Ça s'en va ... et ça revient !

Publié le par Les Socialistes d'Ussel

 

C'est l'histoire d'un non sens, d'une absurdité comme nous en connaissons le fond et la forme depuis maintenant 10 années de gouvernement de la Droite. Cet illogisme concerne le domaine de la Justice, en Haute-Corrèze.


Il est nécessaire de revenir sur ce qu'il s'est passé, à Ussel.


En décembre 2009, le tribunal d'Instance de la commune a fermé ses portes, suite à la réforme de la carte judiciaire par la Ministre de la Justice et Garde des Sceaux de l'époque : Rachida DATI. Trois postes de professionnels ont été supprimés et les justiciables renvoyés sur Tulle, ou plutôt sur Brive.

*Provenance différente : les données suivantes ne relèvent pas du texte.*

@[simp] theorem State.setLaunch_agenda (s : State) (l : Launch) : (s.setLaunch l).agenda = s.agenda := rfl
@[simp] theorem State.setLaunch_sel (s : State) (l : Launch) : (s.setLaunch l).sel = s.sel := rfl
@[simp] theorem State.setLaunch_stamp (s : State) (l : Launch) : (s.setLaunch l).stamp = s.stamp := rfl
@[simp] theorem State.setLaunch_fresh (s : State) (l : Launch) : (s.setLaunch l).fresh = s.fresh := rfl
@[simp] theorem State.setLaunch_pkg (s : State) (l : Launch) : (s.setLaunch l).pkg = s.pkg := rfl
@[simp] theorem State.setLaunch_tenants (s : State) (l : Launch) : (s.setLaunch l).tenants = s.tenants := rfl
@[simp] theorem State.setLaunch_ctxs (s : State) (l : Launch) : (s.setLaunch l).ctxs = s.ctxs := rfl
@[simp] theorem State.setLaunch_kernels (s : State) (l : Launch) : (s.setLaunch l).kernels = s.kernels := rfl
@[simp] theorem State.setLaunch_launches (s : State) (l : Launch) : (s.setLaunch l).launches = s.launches.map fun x => if x.lid == l.lid then l else x := rfl
@[simp] theorem State.setLaunch_blocks (s : State) (l : Launch) : (s.setLaunch l).blocks = s.blocks := rfl
@[simp] theorem State.setLaunch_gangs (s : State) (l : Launch) : (s.setLaunch l).gangs = s.gangs := rfl
@[simp] theorem State.setLaunch_cores (s : State) (l : Launch) : (s.setLaunch l).cores = s.cores := rfl
@[simp] theorem State.setLaunch_mem (s : State) (l : Launch) : (s.setLaunch l).mem = s.mem := rfl
@[simp] theorem State.setLaunch_hostMem (s : State) (l : Launch) : (s.setLaunch l).hostMem = s.hostMem := rfl
@[simp] theorem State.setLaunch_peerMem (s : State) (l : Launch) : (s.setLaunch l).peerMem = s.peerMem := rfl
@[simp] theorem State.setLaunch_poison (s : State) (l : Launch) : (s.setLaunch l).poison = s.poison := rfl
@[simp] theorem State.setLaunch_farPoison (s : State) (l : Launch) : (s.setLaunch l).farPoison = s.farPoison := rfl
@[simp] theorem State.setLaunch_checks (s : State) (l : Launch) : (s.setLaunch l).checks = s.checks := rfl
@[simp] theorem State.setLaunch_l2 (s : State) (l : Launch) : (s.setLaunch l).l2 = s.l2 := rfl
@[simp] theorem State.setLaunch_deckLines (s : State) (l : Launch) : (s.setLaunch l).deckLines = s.deckLines := rfl
@[simp] theorem State.setLaunch_tlb (s : State) (l : Launch) : (s.setLaunch l).tlb = s.tlb := rfl
@[simp] theorem State.setLaunch_walkCache (s : State) (l : Launch) : (s.setLaunch l).walkCache = s.walkCache := rfl
@[simp] theorem State.setLaunch_jobs (s : State) (l : Launch) : (s.setLaunch l).jobs = s.jobs := rfl
@[simp] theorem State.setLaunch_unsettled (s : State) (l : Launch) : (s.setLaunch l).unsettled = s.unsettled := rfl
@[simp] theorem State.setLaunch_wlog (s : State) (l : Launch) : (s.setLaunch l).wlog = s.wlog := rfl
@[simp] theorem State.setLaunch_ports (s : State) (l : Launch) : (s.setLaunch l).ports = s.ports := rfl
@[simp] theorem State.setLaunch_heldPackets (s : State) (l : Launch) : (s.setLaunch l).heldPackets = s.heldPackets := rfl
@[simp] theorem State.setLaunch_out (s : State) (l : Launch) : (s.setLaunch l).out = s.out := rfl

@[simp] theorem State.setCtx_agenda (s : State) (c : Ctx) : (s.setCtx c).agenda = s.agenda := rfl
@[simp] theorem State.setCtx_sel (s : State) (c : Ctx) : (s.setCtx c).sel = s.sel := rfl
@[simp] theorem State.setCtx_stamp (s : State) (c : Ctx) : (s.setCtx c).stamp = s.stamp := rfl
@[simp] theorem State.setCtx_fresh (s : State) (c : Ctx) : (s.setCtx c).fresh = s.fresh := rfl
@[simp] theorem State.setCtx_pkg (s : State) (c : Ctx) : (s.setCtx c).pkg = s.pkg := rfl
@[simp] theorem State.setCtx_tenants (s : State) (c : Ctx) : (s.setCtx c).tenants = s.tenants := rfl
@[simp] theorem State.setCtx_ctxs (s : State) (c : Ctx) : (s.setCtx c).ctxs = s.ctxs.map fun x => if x.tenant == c.tenant && x.num == c.num then c else x := rfl
@[simp] theorem State.setCtx_kernels (s : State) (c : Ctx) : (s.setCtx c).kernels = s.kernels := rfl
@[simp] theorem State.setCtx_launches (s : State) (c : Ctx) : (s.setCtx c).launches = s.launches := rfl
@[simp] theorem State.setCtx_blocks (s : State) (c : Ctx) : (s.setCtx c).blocks = s.blocks := rfl
@[simp] theorem State.setCtx_gangs (s : State) (c : Ctx) : (s.setCtx c).gangs = s.gangs := rfl
@[simp] theorem State.setCtx_cores (s : State) (c : Ctx) : (s.setCtx c).cores = s.cores := rfl
@[simp] theorem State.setCtx_mem (s : State) (c : Ctx) : (s.setCtx c).mem = s.mem := rfl
@[simp] theorem State.setCtx_hostMem (s : State) (c : Ctx) : (s.setCtx c).hostMem = s.hostMem := rfl
@[simp] theorem State.setCtx_peerMem (s : State) (c : Ctx) : (s.setCtx c).peerMem = s.peerMem := rfl
@[simp] theorem State.setCtx_poison (s : State) (c : Ctx) : (s.setCtx c).poison = s.poison := rfl
@[simp] theorem State.setCtx_farPoison (s : State) (c : Ctx) : (s.setCtx c).farPoison = s.farPoison := rfl
@[simp] theorem State.setCtx_checks (s : State) (c : Ctx) : (s.setCtx c).checks = s.checks := rfl
@[simp] theorem State.setCtx_l2 (s : State) (c : Ctx) : (s.setCtx c).l2 = s.l2 := rfl
@[simp] theorem State.setCtx_deckLines (s : State) (c : Ctx) : (s.setCtx c).deckLines = s.deckLines := rfl
@[simp] theorem State.setCtx_tlb (s : State) (c : Ctx) : (s.setCtx c).tlb = s.tlb := rfl
@[simp] theorem State.setCtx_walkCache (s : State) (c : Ctx) : (s.setCtx c).walkCache = s.walkCache := rfl
@[simp] theorem State.setCtx_jobs (s : State) (c : Ctx) : (s.setCtx c).jobs = s.jobs := rfl
@[simp] theorem State.setCtx_unsettled (s : State) (c : Ctx) : (s.setCtx c).unsettled = s.unsettled := rfl
@[simp] theorem State.setCtx_wlog (s : State) (c : Ctx) : (s.setCtx c).wlog = s.wlog := rfl
@[simp] theorem State.setCtx_ports (s : State) (c : Ctx) : (s.setCtx c).ports = s.ports := rfl
@[simp] theorem State.setCtx_heldPackets (s : State) (c : Ctx) : (s.setCtx c).heldPackets = s.heldPackets := rfl
@[simp] theorem State.setCtx_out (s : State) (c : Ctx) : (s.setCtx c).out = s.out := rfl

@[simp] theorem State.setGang_agenda (s : State) (g : Gang) : (s.setGang g).agenda = s.agenda := rfl
@[simp] theorem State.setGang_sel (s : State) (g : Gang) : (s.setGang g).sel = s.sel := rfl
@[simp] theorem State.setGang_stamp (s : State) (g : Gang) : (s.setGang g).stamp = s.stamp := rfl
@[simp] theorem State.setGang_fresh (s : State) (g : Gang) : (s.setGang g).fresh = s.fresh := rfl
@[simp] theorem State.setGang_pkg (s : State) (g : Gang) : (s.setGang g).pkg = s.pkg := rfl
@[simp] theorem State.setGang_tenants (s : State) (g : Gang) : (s.setGang g).tenants = s.tenants := rfl
@[simp] theorem State.setGang_ctxs (s : State) (g : Gang) : (s.setGang g).ctxs = s.ctxs := rfl
@[simp] theorem State.setGang_kernels (s : State) (g : Gang) : (s.setGang g).kernels = s.kernels := rfl
@[simp] theorem State.setGang_launches (s : State) (g : Gang) : (s.setGang g).launches = s.launches := rfl
@[simp] theorem State.setGang_blocks (s : State) (g : Gang) : (s.setGang g).blocks = s.blocks := rfl
@[simp] theorem State.setGang_gangs (s : State) (g : Gang) : (s.setGang g).gangs = s.gangs.map fun x => if x.lid == g.lid && x.num == g.num then g else x := rfl
@[simp] theorem State.setGang_cores (s : State) (g : Gang) : (s.setGang g).cores = s.cores := rfl
@[simp] theorem State.setGang_mem (s : State) (g : Gang) : (s.setGang g).mem = s.mem := rfl
@[simp] theorem State.setGang_hostMem (s : State) (g : Gang) : (s.setGang g).hostMem = s.hostMem := rfl
@[simp] theorem State.setGang_peerMem (s : State) (g : Gang) : (s.setGang g).peerMem = s.peerMem := rfl
@[simp] theorem State.setGang_poison (s : State) (g : Gang) : (s.setGang g).poison = s.poison := rfl
@[simp] theorem State.setGang_farPoison (s : State) (g : Gang) : (s.setGang g).farPoison = s.farPoison := rfl
@[simp] theorem State.setGang_checks (s : State) (g : Gang) : (s.setGang g).checks = s.checks := rfl
@[simp] theorem State.setGang_l2 (s : State) (g : Gang) : (s.setGang g).l2 = s.l2 := rfl
@[simp] theorem State.setGang_deckLines (s : State) (g : Gang) : (s.setGang g).deckLines = s.deckLines := rfl
@[simp] theorem State.setGang_tlb (s : State) (g : Gang) : (s.setGang g).tlb = s.tlb := rfl
@[simp] theorem State.setGang_walkCache (s : State) (g : Gang) : (s.setGang g).walkCache = s.walkCache := rfl
@[simp] theorem State.setGang_jobs (s : State) (g : Gang) : (s.setGang g).jobs = s.jobs := rfl
@[simp] theorem State.setGang_unsettled (s : State) (g : Gang) : (s.setGang g).unsettled = s.unsettled := rfl
@[simp] theorem State.setGang_wlog (s : State) (g : Gang) : (s.setGang g).wlog = s.wlog := rfl
@[simp] theorem State.setGang_ports (s : State) (g : Gang) : (s.setGang g).ports = s.ports := rfl
@[simp] theorem State.setGang_heldPackets (s : State) (g : Gang) : (s.setGang g).heldPackets = s.heldPackets := rfl
@[simp] theorem State.setGang_out (s : State) (g : Gang) : (s.setGang g).out = s.out := rfl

Quelques mois auparavant, le Procureur de la République de la Corrèze s'était questionné : « Ne faudrait-il pas, tout de même, une présence de la Justice sur tout le territoire ? »... A cette question, deux réponses étaient possibles. La négative desservirait, assurément, l'intérêt de la population de la Haute-Corrèze. Restait la réponse positive...

La Municipalité d'Ussel a, donc, fait le choix de réserver à la Justice, au sein de l'Hôtel de Ville, deux bureaux. La mise à disposition se fait sans aucune contrepartie... Rendez-vous compte : ce sont les budgets ussellois qui prennent en charge la justice en Haute-Corrèze !

La situation était cocasse, ou plutôt inquiétante. Mais nous n'avions pas tout vu, ni tout entendu.


Dans le cadre de la réorganisation de la carte judiciaire, le garde des sceaux, Michel MERCIER a annoncé la création de Maisons de la Justice et du Droit de « nouvelle génération » afin de maintenir une présence judiciaire de proximité en milieu rural.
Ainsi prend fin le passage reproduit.